Data files must be uploaded before they can be submitted either using an applet embedded into Webin or by using FTP or Aspera. For FTP/Aspera please calculate the md5 sum for each file that you upload.

Use Webin Java web start application

Data files can be uploaded using a Java web start application downloadable from Webin:

Webin File Upload

  1. Launch Webin
  2. Go to the New Submission Page
  3. Click Launch Uploader to download the Java web start application.
  4. Launch the Java web start application. Mac users should follow the instructions further below.
  5. Enter your password into the Password field.
  6. Browse into the Upload Directory containing the data files you want to upload using the ... button. The list of all the files contained in the selected directory will be displayed.
  7. Choose Override option if you want to replace any existing files.
  8. Choose Upload Tree option if you want to create a directory in your upload area with the same name as the directory containing your data files. Otherwise the files will be uploaded into the root directory of your upload area.
  9. Select the files you want to upload. You can use the Select All button to select all the files for upload.
  10. Click on the Upload button.

Mac users should follow the instructions below to execute the Java web start application.
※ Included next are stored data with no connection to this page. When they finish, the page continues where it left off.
-- ==== Sys2Proof/Laws/State.lean ====
section
/-! SUPPORT. One lemma per field per update of the state, so that no later proof unfolds a record update, and the laws of the
accessors `getV`, `readByte` and `getPixel` over the updates. -/

namespace Sys2Proof.Machine

/-! ### setV -/

@[simp] theorem setV_v (s : State) (x : RegIdx) (b : Byte) : (setV s x b).v = s.v.set x.val b := rfl
@[simp] theorem setV_i (s : State) (x : RegIdx) (b : Byte) : (setV s x b).i = s.i := rfl
@[simp] theorem setV_pc (s : State) (x : RegIdx) (b : Byte) : (setV s x b).pc = s.pc := rfl
@[simp] theorem setV_stack (s : State) (x : RegIdx) (b : Byte) : (setV s x b).stack = s.stack := rfl
@[simp] theorem setV_sp (s : State) (x : RegIdx) (b : Byte) : (setV s x b).sp = s.sp := rfl
@[simp] theorem setV_dt (s : State) (x : RegIdx) (b : Byte) : (setV s x b).dt = s.dt := rfl
@[simp] theorem setV_st (s : State) (x : RegIdx) (b : Byte) : (setV s x b).st = s.st := rfl
@[simp] theorem setV_mem (s : State) (x : RegIdx) (b : Byte) : (setV s x b).mem = s.mem := rfl
@[simp] theorem setV_disp (s : State) (x : RegIdx) (b : Byte) : (setV s x b).disp = s.disp := rfl
@[simp] theorem setV_redrawPending (s : State) (x : RegIdx) (b : Byte) : (setV s x b).redrawPending = s.redrawPending := rfl
@[simp] theorem setV_keys (s : State) (x : RegIdx) (b : Byte) : (setV s x b).keys = s.keys := rfl
@[simp] theorem setV_blockingInput (s : State) (x : RegIdx) (b : Byte) : (setV s x b).blockingInput = s.blockingInput := rfl
@[simp] theorem setV_blockingTarget (s : State) (x : RegIdx) (b : Byte) : (setV s x b).blockingTarget = s.blockingTarget := rfl
@[simp] theorem setV_fault (s : State) (x : RegIdx) (b : Byte) : (setV s x b).fault = s.fault := rfl
@[simp] theorem setV_illegal (s : State) (x : RegIdx) (b : Byte) : (setV s x b).illegal = s.illegal := rfl
@[simp] theorem setV_cfg (s : State) (x : RegIdx) (b : Byte) : (setV s x b).cfg = s.cfg := rfl
@[simp] theorem setV_draws (s : State) (x : RegIdx) (b : Byte) : (setV s x b).draws = s.draws := rfl

/-! ### advance -/

@[simp] theorem advance_v (s : State) : (advance s).v = s.v := rfl
@[simp] theorem advance_i (s : State) : (advance s).i = s.i := rfl
@[simp] theorem advance_pc (s : State) : (advance s).pc = s.pc + 2 := rfl
@[simp] theorem advance_stack (s : State) : (advance s).stack = s.stack := rfl
@[simp] theorem advance_sp (s : State) : (advance s).sp = s.sp := rfl
@[simp] theorem advance_dt (s : State) : (advance s).dt = s.dt := rfl
@[simp] theorem advance_st (s : State) : (advance s).st = s.st := rfl
@[simp] theorem advance_mem (s : State) : (advance s).mem = s.mem := rfl
@[simp] theorem advance_disp (s : State) : (advance s).disp = s.disp := rfl
@[simp] theorem advance_redrawPending (s : State) : (advance s).redrawPending = s.redrawPending := rfl
@[simp] theorem advance_keys (s : State) : (advance s).keys = s.keys := rfl
@[simp] theorem advance_blockingInput (s : State) : (advance s).blockingInput = s.blockingInput := rfl
@[simp] theorem advance_blockingTarget (s : State) : (advance s).blockingTarget = s.blockingTarget := rfl
@[simp] theorem advance_fault (s : State) : (advance s).fault = s.fault := rfl
@[simp] theorem advance_illegal (s : State) : (advance s).illegal = s.illegal := rfl
@[simp] theorem advance_cfg (s : State) : (advance s).cfg = s.cfg := rfl
@[simp] theorem advance_draws (s : State) : (advance s).draws = s.draws := rfl
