/-! ### FULL instructions: display, timers, keys -/

/-- V120: whatever the draw. -/
theorem test_rnd_mask_zero : gives (run 0xC000 (regs [(0, 0x55)])) (fun t => getV t 0 == 0 && t.draws == 1) = true := by
  have h : ∀ b : Byte, b &&& 0 = 0 := by decide
  have e : run 0xC000 (regs [(0, 0x55)]) =
      .next (decrementTimers (setV (countDraw (advance ((regs [(0, 0x55)]).withFetchWord 16 0xC000))) 0
        (Config.drawRand8 0 &&& 0))) := rfl
  rw [e, h]; decide
/-- V122: glyph 0 at the origin. -/
theorem test_drw_glyph :
    gives (run 0xD015 State.reset) (fun t => getV t 0xF == 0 && t.redrawPending &&
      shows t [(0, 0), (3, 0), (0, 2), (3, 3), (1, 4)] [(4, 0), (1, 1), (2, 3), (0, 5)]) = true := by decide
/-- V125: the right edge under WRAP. -/
theorem test_drw_wraps :
    gives (run 0xD015 (under (fun c => { c with drawEdge := .wrap }) (regs [(0, 0x3E)])))
      (fun t => shows t [(62, 0), (63, 0), (0, 0), (1, 2), (0, 4)] [(2, 0), (63, 1), (0, 3), (61, 0)]) = true := by decide
/-- V129. -/
theorem test_ld_vx_dt :
    gives (run 0xF307 (setDT State.reset 0x05)) (fun t => getV t 3 == 0x05 && t.dt == 0x04) = true := by decide
/-- V132. -/
theorem test_ld_vx_k_waits :
    gives (run 0xF50A { State.reset with pc := 0x300 })
      (fun t => t.blockingInput && t.blockingTarget == 5 && t.pc == 0x300) = true := by decide
/-- V130. -/
theorem test_ld_dt : gives (run 0xF015 (regs [(0, 0x03)])) (fun t => t.dt == 0x02) = true := by decide
/-- V131. -/
theorem test_ld_st : gives (run 0xF018 (regs [(0, 0x01)])) (fun t => t.st == 0x00) = true := by decide

/-! ### The cycle and the host -/

/-- V140. -/
theorem test_reset_runs_into_illegal_word : faults (step State.reset) 1 0x0000 0x200 = true := by decide
/-- V141. -/
theorem test_illegal_word_under_nop :
    gives (step (under (fun c => { c with illegalPolicy := .nop }) State.reset))
      (fun t => t.illegal == { seen := true, opcode := 0x0000, pc := 0x200 } && t.pc == 0x202 && t.fault.code == 0) =
      true := by decide
/-- V14. -/
theorem test_fetch_out_of_range : faults (step { State.reset with pc := 0x1000 }) 4 0x0000 0x1000 = true := by decide
/-- V13. -/
theorem test_fetch_at_the_last_word :
    gives (run 0x6007 { State.reset with pc := 0xFFE }) (fun t => getV t 0 == 0x07 && t.pc == 0x1000) = true := by decide
/-- V20. -/
theorem test_faulting_tick_counts_timers :
    gives (step { State.reset with dt := 2, st := 5 }) (fun t => t.fault.code == 1 && t.dt == 1 && t.st == 4) = true := by decide
/-- V134. -/
theorem test_key_poll_takes_smallest :
    gives (step (setKey 9 true (setKey 7 true (enterWait { State.reset with pc := 0x300 } 5))))
      (fun t => getV t 5 == 0x07 && !t.blockingInput && t.blockingTarget == 0 && t.pc == 0x302) = true := by decide
/-- S3, V147. -/
theorem test_load :
    loadImage (.bytes [0xAB, 0xCD, 0xEF]) (setV State.reset 3 9) =
      (.count 3, { setV State.reset 3 9 with mem := [(0x200, 0xAB), (0x201, 0xCD), (0x202, 0xEF)] }) := by decide

/-! ### Witnesses: a state and operands that meet the hypotheses of each statement -/

/-- Both shift sources. -/
theorem witness_shift_source :
    (regs []).cfg.shiftSource = .vy ∧ (under (fun c => { c with shiftSource := .vx }) (regs [])).cfg.shiftSource = .vx := by
  decide

/-- Both jump offset registers: `V0`, and under VX the register that the address names. -/
theorem witness_jump_offset :
    (regs []).cfg.jumpOffsetReg = .v0 ∧
    (under (fun c => { c with jumpOffsetReg := .vx }) (regs [])).cfg.jumpOffsetReg = .vx ∧
    (3 : RegIdx).val = (0x300 : Addr12).toNat / 256 := by decide

/-- RET: the empty stack, and a pop from one entry and from a full stack. -/
theorem witness_ret :
    (calls 0).sp = 0 ∧ (calls 1).sp.toNat = (0 : Fin 16).val + 1 ∧ (calls 16).sp.toNat = (15 : Fin 16).val + 1 := by decide

/-- CALL: a full stack, and a push onto an empty and an almost full one. -/
theorem witness_call :
    (calls 16).sp = 16 ∧ (calls 0).sp.toNat = (0 : Fin 16).val ∧ (calls 15).sp.toNat = (15 : Fin 16).val := by decide

/-- A stack pointer that R28 calls unreachable. -/
theorem witness_stack_pointer_above_sixteen : 16 < (calls 17).sp.toNat ∧ 16 < (calls 31).sp.toNat := by decide

/-- SE and SNE both answer, on equal and on different operands; words of families 5 and 9 with a nonzero low nibble. -/
theorem witness_skips :
    exec (.seImm 1 0x95) (regs [(1, 0x95)]) = .next (skipIf true (advance (regs [(1, 0x95)]))) ∧
    exec (.seImm 1 0x94) (regs [(1, 0x95)]) = .next (skipIf false (advance (regs [(1, 0x95)]))) ∧
    exec (.seReg 1 2) (regs [(1, 0x95)]) = .next (skipIf false (advance (regs [(1, 0x95)]))) ∧
    (0x5341#16).toNat / 4096 = 5 ∧ (0x5341#16).toNat % 16 ≠ 0 ∧ (0x912F#16).toNat / 4096 = 9 ∧
    (0x912F#16).toNat % 16 ≠ 0 :=
  ⟨rfl, rfl, rfl, by decide, by decide, by decide, by decide⟩

/-- ADD, SUB, SHR, SUBN, SHL: a destination that is not `VF`, and a bit index of OR, AND and XOR. -/
theorem witness_result_and_flag : (0xE : RegIdx) ≠ 0xF ∧ 7 < 8 ∧ 0 < 8 := by decide

/-- SKP, SKNP, LD F: the first value that names nothing, and the first and the last that name a key or glyph. -/
theorem witness_index_operand :
    0x0F < (getV (regs [(0, 0x10)]) 0).toNat ∧ (getV (regs [(0, 0x0F)]) 0).toNat = (15 : KeyIdx).val ∧
    (getV (regs []) 0).toNat = (0 : KeyIdx).val ∧ (getV (regs [(0, 0x0F)]) 0).toNat ≤ 0x0F := by decide

/-- LD B: the last protected start, the first and the last that store, the first that is out of range, and the largest `I`. -/
theorem witness_ld_b :
    (withI 0x1FF State.reset).i.toNat < 0x200 ∧
    0x200 ≤ (withI 0x200 State.reset).i.toNat ∧ (withI 0x200 State.reset).i.toNat + 2 ≤ 0xFFF ∧
    0x200 ≤ (withI 0xFFD State.reset).i.toNat ∧ (withI 0xFFD State.reset).i.toNat + 2 ≤ 0xFFF ∧
    0x200 ≤ (withI 0xFFE State.reset).i.toNat ∧ 0xFFF < (withI 0xFFE State.reset).i.toNat + 2 ∧
    0xFFF < (withI 0xFFFF State.reset).i.toNat + 2 := by decide

/-- LD [I], Vx and LD Vx, [I]: the same boundaries for one register and for all sixteen, and each increment. -/
theorem witness_ld_mem :
    (withI 0x1FF State.reset).i.toNat < 0x200 ∧
    0x200 ≤ (withI 0x200 State.reset).i.toNat ∧ (withI 0xFFF State.reset).i.toNat + (0 : RegIdx).val ≤ 0xFFF ∧
    (withI 0xFF0 State.reset).i.toNat + (0xF : RegIdx).val ≤ 0xFFF ∧
    0xFFF < (withI 0xFF1 State.reset).i.toNat + (0xF : RegIdx).val ∧
    0xFFF < (withI 0x1000 State.reset).i.toNat + (0 : RegIdx).val ∧
    (State.reset).cfg.ldstIncrement = .none ∧
    (under (fun c => { c with ldstIncrement := .xPlus1 }) State.reset).cfg.ldstIncrement = .xPlus1 ∧
    (under (fun c => { c with ldstIncrement := .x }) State.reset).cfg.ldstIncrement = .x := by decide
After selecting the Upload File option, the following dialog box will be displayed: 

image

Select the ‘Save File’ option to save the ‘WebinUploader.jnlp’ file to your default download directory.

If you selected the ‘Open with’ option instead of the ‘Save File’ option then the following dialog box will be displayed:

image

In this case please select ‘OK’. This will save the ‘WebinUploader.jnlp’ file to your default download directory.

In order to run the File Uploader application, open your file explorer and go to the directory where the ‘WebinUploader.jnlp’ file has been saved.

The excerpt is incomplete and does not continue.